935963004 / LaBraM

ICLR 2024 spotlight
195 stars 27 forks source link

unused codebook #37

Open zeydabadi opened 3 weeks ago

zeydabadi commented 3 weeks ago

Hi,

Thank you for sharing your code. During the vqnsp training I noticed this message "Unused code in codebook: 8191". Could you comment on what does this indicate?

Thank you

935963004 commented 3 weeks ago

That means the number of codes that are never used in training data.

zeydabadi commented 3 weeks ago

Thanks for your reply, but it's unclear to me what would be the implication of 8191 codes not being used. Can you please elaborate on that? is it good or bad? is there anything we can do about it?

935963004 commented 2 weeks ago

This is really bad because most of the codes are never used. It might attribute to limited data size.
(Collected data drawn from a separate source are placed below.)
/-- Host reads by state (10 R31, R42, R46, 60 R352, 70 R387). The refusals are the model's choice (entries 10, 11), and so are the fault of an unwritten cell (entry 2) and the free value in FAULT (entry 6). -/
def Obligations.HostReadsByState : Prop :=
  ∀ s rest,
    (s.hostQueue = .readReg .err :: rest →
      step s = .next { s with hostQueue := rest, hostReply := some (ErrKind.code s.err).toNat }) ∧
    (s.hostQueue = .readReg .status :: rest →
      step s = .next { s with hostQueue := rest, hostReply := some (EngineState.number s.status).toNat }) ∧
    (s.status ≠ .fault → ∀ r v,
      (r = .inLen ∧ v = s.inLen) ∨ (r = .mode ∧ v = s.mode.toNat) ∨ (r = .width ∧ v = s.width) ∨
        (r = .bitdepth ∧ v = s.bitdepth.toNat) ∨ (r = .planes ∧ v = s.planes.toNat) →
      s.hostQueue = .readReg r :: rest → step s = .next { s with hostQueue := rest, hostReply := some v }) ∧
    (s.status = .inflate ∨ s.status = .scan → ∀ a,
      a = .readReg .outLen ∨ a = .readReg .rows ∨ a = .readReg .pixLen ∨ (∃ k, a = .readIn k) ∨ (∃ k, a = .readOut k) ∨
        (∃ k, a = .readPix k) →
      s.hostQueue = a :: rest → step s = .refused .hostAccess) ∧
    (s.status = .idle ∨ s.status = .done →
      (∀ r v, (r = .outLen ∧ v = s.outLen) ∨ (r = .rows ∧ v = s.rows) ∨ (r = .pixLen ∧ v = s.pixLen) →
        s.hostQueue = .readReg r :: rest → step s = .next { s with hostQueue := rest, hostReply := some v }) ∧
      (∀ a v, s.hostQueue = .readIn a :: rest → a < s.inLen → memRead s.inMem a = some v →
        step s = .next { s with hostQueue := rest, hostReply := some v.toNat }) ∧
      (∀ a v, s.hostQueue = .readOut a :: rest → a < s.outLen → memRead s.out a = some v →
        step s = .next { s with hostQueue := rest, hostReply := some v.toNat }) ∧
      (∀ a v, s.hostQueue = .readPix a :: rest → a < s.pixLen → memRead s.pix a = some v →
        step s = .next { s with hostQueue := rest, hostReply := some v.toNat }) ∧
      ∀ a,
        (s.hostQueue = .readIn a :: rest ∧ (s.inLen ≤ a ∨ memRead s.inMem a = none)) ∨
          (s.hostQueue = .readOut a :: rest ∧ (s.outLen ≤ a ∨ memRead s.out a = none)) ∨
          (s.hostQueue = .readPix a :: rest ∧ (s.pixLen ≤ a ∨ memRead s.pix a = none)) →
        step s = .fault .unwrittenCell) ∧
    (s.status = .fault →
      (∀ r, r ∈ [HostReg.inLen, .mode, .width, .bitdepth, .planes, .outLen, .rows, .pixLen] →
        s.hostQueue = .readReg r :: rest →
        ∃ v, step s = .next { s with hostQueue := rest, hostReply := some v, freeCount := s.freeCount + 1 }) ∧
      (∀ a, s.hostQueue = .readIn a :: rest ∨ s.hostQueue = .readOut a :: rest →
        ∃ v, v < 2 ^ 8 ∧ step s = .next { s with hostQueue := rest, hostReply := some v, freeCount := s.freeCount + 1 }) ∧
      ∀ a, s.hostQueue = .readPix a :: rest →
        ∃ v, v < 2 ^ 16 ∧ step s = .next { s with hostQueue := rest, hostReply := some v, freeCount := s.freeCount + 1 })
There are two suggested ways: 1) increase the data size. 2) reduce the codebook size.

zeydabadi commented 2 weeks ago

Thank you very much for your insights. Could you please clarify if there is any linear or other relationship between the duration of the pre-training data (measured in hours) and the size of the codebook? In your paper, you noted that approximately 2500 hours of data were used for pre-training. If I were to use around 250 hours of data for pre-training, what codebook size would you recommend?